#### Work order:
Report each line of the records where "readyRecords" occurs.

Saved entries
=== Begin Enclosure ===

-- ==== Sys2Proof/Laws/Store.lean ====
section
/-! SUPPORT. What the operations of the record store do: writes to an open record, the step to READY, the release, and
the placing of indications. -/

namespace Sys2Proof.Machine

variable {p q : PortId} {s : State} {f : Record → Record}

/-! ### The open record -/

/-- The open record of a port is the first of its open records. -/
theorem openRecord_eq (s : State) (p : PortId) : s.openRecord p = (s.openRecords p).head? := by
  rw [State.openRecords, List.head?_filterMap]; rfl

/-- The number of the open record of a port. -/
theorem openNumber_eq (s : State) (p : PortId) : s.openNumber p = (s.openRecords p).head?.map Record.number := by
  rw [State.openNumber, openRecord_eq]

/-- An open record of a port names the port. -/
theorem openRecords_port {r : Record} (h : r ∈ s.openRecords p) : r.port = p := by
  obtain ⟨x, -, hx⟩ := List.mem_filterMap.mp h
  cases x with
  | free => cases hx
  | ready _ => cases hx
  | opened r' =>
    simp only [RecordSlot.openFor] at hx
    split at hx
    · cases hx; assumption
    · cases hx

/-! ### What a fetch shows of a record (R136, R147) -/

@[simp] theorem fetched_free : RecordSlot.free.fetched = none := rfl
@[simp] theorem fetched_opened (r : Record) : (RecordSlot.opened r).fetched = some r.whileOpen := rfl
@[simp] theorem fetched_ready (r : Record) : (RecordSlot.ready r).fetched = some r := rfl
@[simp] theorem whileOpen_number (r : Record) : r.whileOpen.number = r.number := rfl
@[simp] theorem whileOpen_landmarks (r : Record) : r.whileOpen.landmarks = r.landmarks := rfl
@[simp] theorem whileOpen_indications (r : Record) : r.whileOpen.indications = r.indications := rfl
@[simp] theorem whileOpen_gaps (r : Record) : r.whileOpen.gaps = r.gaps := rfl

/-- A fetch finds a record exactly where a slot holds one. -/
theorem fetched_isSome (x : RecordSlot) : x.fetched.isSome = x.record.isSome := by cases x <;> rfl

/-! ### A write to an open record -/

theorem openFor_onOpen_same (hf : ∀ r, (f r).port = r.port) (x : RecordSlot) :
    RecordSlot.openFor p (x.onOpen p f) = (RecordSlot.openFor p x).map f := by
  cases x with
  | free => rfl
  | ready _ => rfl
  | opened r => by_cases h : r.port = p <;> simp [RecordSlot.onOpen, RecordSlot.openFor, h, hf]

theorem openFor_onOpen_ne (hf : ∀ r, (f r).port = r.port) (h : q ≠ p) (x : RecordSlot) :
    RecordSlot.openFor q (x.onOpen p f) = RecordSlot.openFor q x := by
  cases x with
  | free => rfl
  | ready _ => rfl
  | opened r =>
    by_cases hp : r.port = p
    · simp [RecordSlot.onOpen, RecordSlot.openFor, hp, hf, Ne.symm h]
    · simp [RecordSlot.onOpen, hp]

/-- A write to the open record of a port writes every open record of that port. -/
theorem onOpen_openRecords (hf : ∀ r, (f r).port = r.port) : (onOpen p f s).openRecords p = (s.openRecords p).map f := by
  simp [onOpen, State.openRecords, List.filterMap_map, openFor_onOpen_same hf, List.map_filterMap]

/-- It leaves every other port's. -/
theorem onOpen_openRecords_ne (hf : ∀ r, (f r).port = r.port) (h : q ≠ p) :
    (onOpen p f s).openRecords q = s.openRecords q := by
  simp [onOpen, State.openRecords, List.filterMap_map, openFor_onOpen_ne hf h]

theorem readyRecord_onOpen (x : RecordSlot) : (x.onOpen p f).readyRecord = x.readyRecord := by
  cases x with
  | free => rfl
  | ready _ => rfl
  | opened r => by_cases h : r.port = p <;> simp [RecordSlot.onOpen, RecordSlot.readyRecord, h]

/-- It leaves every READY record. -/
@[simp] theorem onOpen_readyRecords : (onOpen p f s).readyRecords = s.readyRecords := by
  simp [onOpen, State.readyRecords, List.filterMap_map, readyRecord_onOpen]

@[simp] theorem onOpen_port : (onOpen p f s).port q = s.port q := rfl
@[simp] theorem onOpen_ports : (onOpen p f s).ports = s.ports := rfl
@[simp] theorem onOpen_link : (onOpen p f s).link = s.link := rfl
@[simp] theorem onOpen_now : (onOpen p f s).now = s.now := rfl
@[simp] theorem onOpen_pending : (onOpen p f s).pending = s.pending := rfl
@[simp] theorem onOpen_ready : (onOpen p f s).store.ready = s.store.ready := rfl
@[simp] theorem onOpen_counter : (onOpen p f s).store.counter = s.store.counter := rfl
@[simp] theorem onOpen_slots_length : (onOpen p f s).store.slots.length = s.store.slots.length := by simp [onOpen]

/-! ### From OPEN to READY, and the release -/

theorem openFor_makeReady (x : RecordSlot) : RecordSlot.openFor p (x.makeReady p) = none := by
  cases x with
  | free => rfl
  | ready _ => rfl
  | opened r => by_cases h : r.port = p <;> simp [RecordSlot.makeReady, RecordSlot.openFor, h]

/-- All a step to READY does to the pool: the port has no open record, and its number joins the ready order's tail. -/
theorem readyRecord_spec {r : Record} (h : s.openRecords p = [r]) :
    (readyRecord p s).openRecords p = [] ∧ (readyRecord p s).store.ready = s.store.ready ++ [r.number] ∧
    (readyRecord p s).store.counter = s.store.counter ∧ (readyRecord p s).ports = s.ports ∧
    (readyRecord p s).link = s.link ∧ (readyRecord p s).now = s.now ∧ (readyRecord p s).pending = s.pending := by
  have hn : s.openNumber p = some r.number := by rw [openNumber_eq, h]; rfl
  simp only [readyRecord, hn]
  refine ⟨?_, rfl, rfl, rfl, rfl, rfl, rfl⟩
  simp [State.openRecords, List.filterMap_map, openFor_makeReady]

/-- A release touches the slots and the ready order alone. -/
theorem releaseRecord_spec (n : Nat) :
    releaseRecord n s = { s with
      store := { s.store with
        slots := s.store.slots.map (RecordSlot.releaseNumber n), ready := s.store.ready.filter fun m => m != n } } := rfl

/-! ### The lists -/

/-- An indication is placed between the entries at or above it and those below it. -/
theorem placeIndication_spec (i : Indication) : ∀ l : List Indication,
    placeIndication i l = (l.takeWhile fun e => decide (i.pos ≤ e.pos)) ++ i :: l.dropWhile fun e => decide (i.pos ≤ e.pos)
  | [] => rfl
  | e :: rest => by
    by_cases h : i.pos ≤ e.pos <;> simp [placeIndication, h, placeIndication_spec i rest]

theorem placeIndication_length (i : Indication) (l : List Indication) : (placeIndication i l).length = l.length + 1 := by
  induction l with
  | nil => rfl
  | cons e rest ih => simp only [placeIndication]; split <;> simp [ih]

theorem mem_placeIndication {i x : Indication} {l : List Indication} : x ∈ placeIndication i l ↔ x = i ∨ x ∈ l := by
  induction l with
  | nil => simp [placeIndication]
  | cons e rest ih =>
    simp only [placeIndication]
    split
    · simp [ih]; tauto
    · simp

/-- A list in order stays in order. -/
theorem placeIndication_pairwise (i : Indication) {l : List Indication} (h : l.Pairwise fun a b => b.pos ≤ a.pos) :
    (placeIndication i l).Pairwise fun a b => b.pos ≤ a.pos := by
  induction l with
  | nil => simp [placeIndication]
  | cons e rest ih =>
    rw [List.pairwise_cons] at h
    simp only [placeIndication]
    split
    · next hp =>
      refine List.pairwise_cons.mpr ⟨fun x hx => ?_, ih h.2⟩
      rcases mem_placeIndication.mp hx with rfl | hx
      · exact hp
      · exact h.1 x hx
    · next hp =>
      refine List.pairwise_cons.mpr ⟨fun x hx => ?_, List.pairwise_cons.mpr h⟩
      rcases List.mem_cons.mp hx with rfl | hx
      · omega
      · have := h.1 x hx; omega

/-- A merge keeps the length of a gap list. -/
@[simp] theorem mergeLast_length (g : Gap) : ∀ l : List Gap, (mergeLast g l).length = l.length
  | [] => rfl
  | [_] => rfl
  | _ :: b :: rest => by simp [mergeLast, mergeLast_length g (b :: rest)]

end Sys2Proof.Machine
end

=== End Enclosure ===

#### Response to this task:
@[simp] theorem onOpen_readyRecords : (onOpen p f s).readyRecords = s.readyRecords := by
  simp [onOpen, State.readyRecords, List.filterMap_map, readyRecord_onOpen]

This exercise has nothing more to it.